Comparing the Zen and Zen 2 diagrams shows a change from paired arrows going into the register file and forwarding mux to a single arrow. The arrows from the integer units and load store blocks to the retire queue now show that one arrow from the integer block is sharing an entry point from the originally independent load/store path.
It could be to reduce visual clutter, or possibly a streamlining choice when it came to having a broader amount of hardware paths versus the likelihood that the congestion of more paths may not match the likelihood that they would all be used.
The number of uops that can be dispatched to the renamer hasn't changed, so the wider later stages may make that a more clear bottleneck than before.

TAGE branch predictor could be a big win, from what I've been reading apparently is pretty bleeding edge tech, much better than Perceptrons they've been using previously (vid above says it was intended for Zen3 but they brought it forward ), though I did find a suggestion Intel has already been using this.

The TAGE predictor is a level-two predictor, meaning it is accessed after the initial prediction by the perceptron.
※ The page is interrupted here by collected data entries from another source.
-- ==== Sys2Proof/Syntax.lean ====
section
/-! DEFINITION. The instructions: one constructor per row of spec/opcode_table.json, that is the two host commands
(CMD8, 30_encoding.md R103, R104) and the ten micro-ops of the reference sequencer (UOP8, R110, R111). -/

namespace Sys2Proof

/-- The instructions of the opcode table. A command carries its three presence bits, 1 = present (R103, R105);
KEXP and ARK carry the field `RND` as encoded, a round index in 0..10 (R110, R111). -/
inductive Instr where
  /-- ENCRYPT, with `IN_P`, `KEY_P`, `OUT_P` (44_commands.md R236). -/
  | encrypt (inP keyP outP : Bool)
  /-- DECRYPT, with `IN_P`, `KEY_P`, `OUT_P` (44_commands.md R237). -/
  | decrypt (inP keyP outP : Bool)
  /-- LOADS: state load (43_cipher.md R210). -/
  | loads
  /-- KEXP k: key schedule expander (43_cipher.md R211). -/
  | kexp (k : BitVec 4)
  /-- ARK k: round-key adder (43_cipher.md R212). -/
  | ark (k : BitVec 4)
  /-- SB: byte substituter, forward (43_cipher.md R213). -/
  | sb
  /-- ISB: byte substituter, inverse (43_cipher.md R214). -/
  | isb
  /-- SR: row shifter, forward (43_cipher.md R215). -/
  | sr
  /-- ISR: row shifter, inverse (43_cipher.md R216). -/
  | isr
  /-- MC: column mixer, forward (43_cipher.md R217). -/
  | mc
  /-- IMC: column mixer, inverse (43_cipher.md R218). -/
  | imc
  /-- STORE: state store and completion (43_cipher.md R219). -/
  | store
  deriving DecidableEq, Repr, Inhabited

end Sys2Proof
end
Perhaps Zen3 has a similar arrangement, or the later addition with Zen2 meant it was easier to fit the larger TAGE one level further out from the inner prediction loop, since power was the supposed reason for keeping the perceptron as the initial predictor.

Regarding the AVX256: will they do double-rate 128bit?

The number of ports and dispatch width hasn't changed with the FPU, so I don't think it does.

Occurs to me this chiplet architecture is arguably a return to separate CPU-Northbridge-Southbridge

I think this is the case, or at least I've not seen a strong enough distinction in terms of features or design behavior to make this appear any different from other cycles of integration and separation that happen over time.

hoom said:
According to Anand article apparently the scheduler tries to split them up to manage thermals -> no dedicated clock reduction like Intel has but not ruling out thermal throttling via normal systems.

I think the cited mechanism is that the DVFS system uses activity monitors and built-in estimates for the power cost of instructions to determine what voltage and clock steps should be used, rather than a coarse change in clocking regime based on what category of instruction the decoder encounters.
This may help in certain cases where instructions that might be considered wide by the front end have internally lower costs for whatever reason. One possible area is using very wide AVX instructions to boost the performance of memory copies and clears, where a naive throttling of the core that makes sense for heavy ALU work hurts the memory optimization. However, I think more recent Intel cores have gotten better at subdividing AVX categories so that fewer optimizations are treated like very wide ALU ops.

hoom · Jun 19, 2019

3dilettante said:
There's a few places where it's not clear if they simplified the arrows, or there's something to be read into the diagram for the integer execution engine...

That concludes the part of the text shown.